Records contained in a dataset:
/-! ### setLedMode -/

@[simp] theorem State.setLedMode_tick (c : Channel) (m : LedMode) : (s.setLedMode c m).tick = s.tick := rfl
@[simp] theorem State.setLedMode_btn (c : Channel) (m : LedMode) : (s.setLedMode c m).btn = s.btn := rfl
@[simp] theorem State.setLedMode_off (c : Channel) (m : LedMode) : (s.setLedMode c m).off = s.off := rfl
@[simp] theorem State.setLedMode_ledMode (c : Channel) (m : LedMode) : (s.setLedMode c m).ledMode = s.ledMode.set c m := rfl
@[simp] theorem State.setLedMode_duty (c : Channel) (m : LedMode) : (s.setLedMode c m).duty = s.duty := rfl
@[simp] theorem State.setLedMode_level (c : Channel) (m : LedMode) : (s.setLedMode c m).level = s.level := rfl
@[simp] theorem State.setLedMode_dirUp (c : Channel) (m : LedMode) : (s.setLedMode c m).dirUp = s.dirUp := rfl
@[simp] theorem State.setLedMode_sub (c : Channel) (m : LedMode) : (s.setLedMode c m).sub = s.sub := rfl
@[simp] theorem State.setLedMode_flashDiv (c : Channel) (m : LedMode) : (s.setLedMode c m).flashDiv = s.flashDiv := rfl
@[simp] theorem State.setLedMode_polarity (c : Channel) (m : LedMode) : (s.setLedMode c m).polarity = s.polarity := rfl
@[simp] theorem State.setLedMode_desired (c : Channel) (m : LedMode) : (s.setLedMode c m).desired = s.desired := rfl
@[simp] theorem State.setLedMode_programmed (c : Channel) (m : LedMode) : (s.setLedMode c m).programmed = s.programmed := rfl
@[simp] theorem State.setLedMode_offset (c : Channel) (m : LedMode) : (s.setLedMode c m).offset = s.offset := rfl
@[simp] theorem State.setLedMode_ie (c : Channel) (m : LedMode) : (s.setLedMode c m).ie = s.ie := rfl
@[simp] theorem State.setLedMode_evmask (c : Channel) (m : LedMode) : (s.setLedMode c m).evmask = s.evmask := rfl
@[simp] theorem State.setLedMode_nv (c : Channel) (m : LedMode) : (s.setLedMode c m).nv = s.nv := rfl
@[simp] theorem State.setLedMode_nvBusy (c : Channel) (m : LedMode) : (s.setLedMode c m).nvBusy = s.nvBusy := rfl
@[simp] theorem State.setLedMode_nvPa (c : Channel) (m : LedMode) : (s.setLedMode c m).nvPa = s.nvPa := rfl
@[simp] theorem State.setLedMode_nvPd (c : Channel) (m : LedMode) : (s.setLedMode c m).nvPd = s.nvPd := rfl
@[simp] theorem State.setLedMode_fault (c : Channel) (m : LedMode) : (s.setLedMode c m).fault = s.fault := rfl
@[simp] theorem State.setLedMode_params (c : Channel) (m : LedMode) : (s.setLedMode c m).params = s.params := rfl
@[simp] theorem State.setLedMode_inbox (c : Channel) (m : LedMode) : (s.setLedMode c m).inbox = s.inbox := rfl
@[simp] theorem State.setLedMode_outbox (c : Channel) (m : LedMode) : (s.setLedMode c m).outbox = s.outbox := rfl
@[simp] theorem State.setLedMode_draws (c : Channel) (m : LedMode) : (s.setLedMode c m).draws = s.draws := rfl

/-! ### setFlashDiv -/

@[simp] theorem State.setFlashDiv_tick (d : Byte) : (s.setFlashDiv d).tick = s.tick := rfl
@[simp] theorem State.setFlashDiv_btn (d : Byte) : (s.setFlashDiv d).btn = s.btn := rfl
@[simp] theorem State.setFlashDiv_off (d : Byte) : (s.setFlashDiv d).off = s.off := rfl
@[simp] theorem State.setFlashDiv_ledMode (d : Byte) : (s.setFlashDiv d).ledMode = s.ledMode := rfl
@[simp] theorem State.setFlashDiv_duty (d : Byte) : (s.setFlashDiv d).duty = s.duty := rfl
@[simp] theorem State.setFlashDiv_level (d : Byte) : (s.setFlashDiv d).level = s.level := rfl
@[simp] theorem State.setFlashDiv_dirUp (d : Byte) : (s.setFlashDiv d).dirUp = s.dirUp := rfl
@[simp] theorem State.setFlashDiv_sub (d : Byte) : (s.setFlashDiv d).sub = s.sub := rfl
@[simp] theorem State.setFlashDiv_flashDiv (d : Byte) : (s.setFlashDiv d).flashDiv = d := rfl
@[simp] theorem State.setFlashDiv_polarity (d : Byte) : (s.setFlashDiv d).polarity = s.polarity := rfl
@[simp] theorem State.setFlashDiv_desired (d : Byte) : (s.setFlashDiv d).desired = s.desired := rfl
@[simp] theorem State.setFlashDiv_programmed (d : Byte) : (s.setFlashDiv d).programmed = s.programmed := rfl
@[simp] theorem State.setFlashDiv_offset (d : Byte) : (s.setFlashDiv d).offset = s.offset := rfl
@[simp] theorem State.setFlashDiv_ie (d : Byte) : (s.setFlashDiv d).ie = s.ie := rfl
@[simp] theorem State.setFlashDiv_evmask (d : Byte) : (s.setFlashDiv d).evmask = s.evmask := rfl
@[simp] theorem State.setFlashDiv_nv (d : Byte) : (s.setFlashDiv d).nv = s.nv := rfl
@[simp] theorem State.setFlashDiv_nvBusy (d : Byte) : (s.setFlashDiv d).nvBusy = s.nvBusy := rfl
@[simp] theorem State.setFlashDiv_nvPa (d : Byte) : (s.setFlashDiv d).nvPa = s.nvPa := rfl
@[simp] theorem State.setFlashDiv_nvPd (d : Byte) : (s.setFlashDiv d).nvPd = s.nvPd := rfl
@[simp] theorem State.setFlashDiv_fault (d : Byte) : (s.setFlashDiv d).fault = s.fault := rfl
@[simp] theorem State.setFlashDiv_params (d : Byte) : (s.setFlashDiv d).params = s.params := rfl
@[simp] theorem State.setFlashDiv_inbox (d : Byte) : (s.setFlashDiv d).inbox = s.inbox := rfl
@[simp] theorem State.setFlashDiv_outbox (d : Byte) : (s.setFlashDiv d).outbox = s.outbox := rfl
@[simp] theorem State.setFlashDiv_draws (d : Byte) : (s.setFlashDiv d).draws = s.draws := rfl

== PROBLEM STATEMENT ==
With the line holding "m).level = s.level := rfl" as the first and the line holding "m).desired = s.desired := rfl" as the last, set down that range of the entries above exactly, and nothing else.

== RESPONSE TO THE TASK ==
@[simp] theorem State.setLedMode_level (c : Channel) (m : LedMode) : (s.setLedMode c m).level = s.level := rfl
@[simp] theorem State.setLedMode_dirUp (c : Channel) (m : LedMode) : (s.setLedMode c m).dirUp = s.dirUp := rfl
@[simp] theorem State.setLedMode_sub (c : Channel) (m : LedMode) : (s.setLedMode c m).sub = s.sub := rfl
@[simp] theorem State.setLedMode_flashDiv (c : Channel) (m : LedMode) : (s.setLedMode c m).flashDiv = s.flashDiv := rfl
@[simp] theorem State.setLedMode_polarity (c : Channel) (m : LedMode) : (s.setLedMode c m).polarity = s.polarity := rfl
@[simp] theorem State.setLedMode_desired (c : Channel) (m : LedMode) : (s.setLedMode c m).desired = s.desired := rfl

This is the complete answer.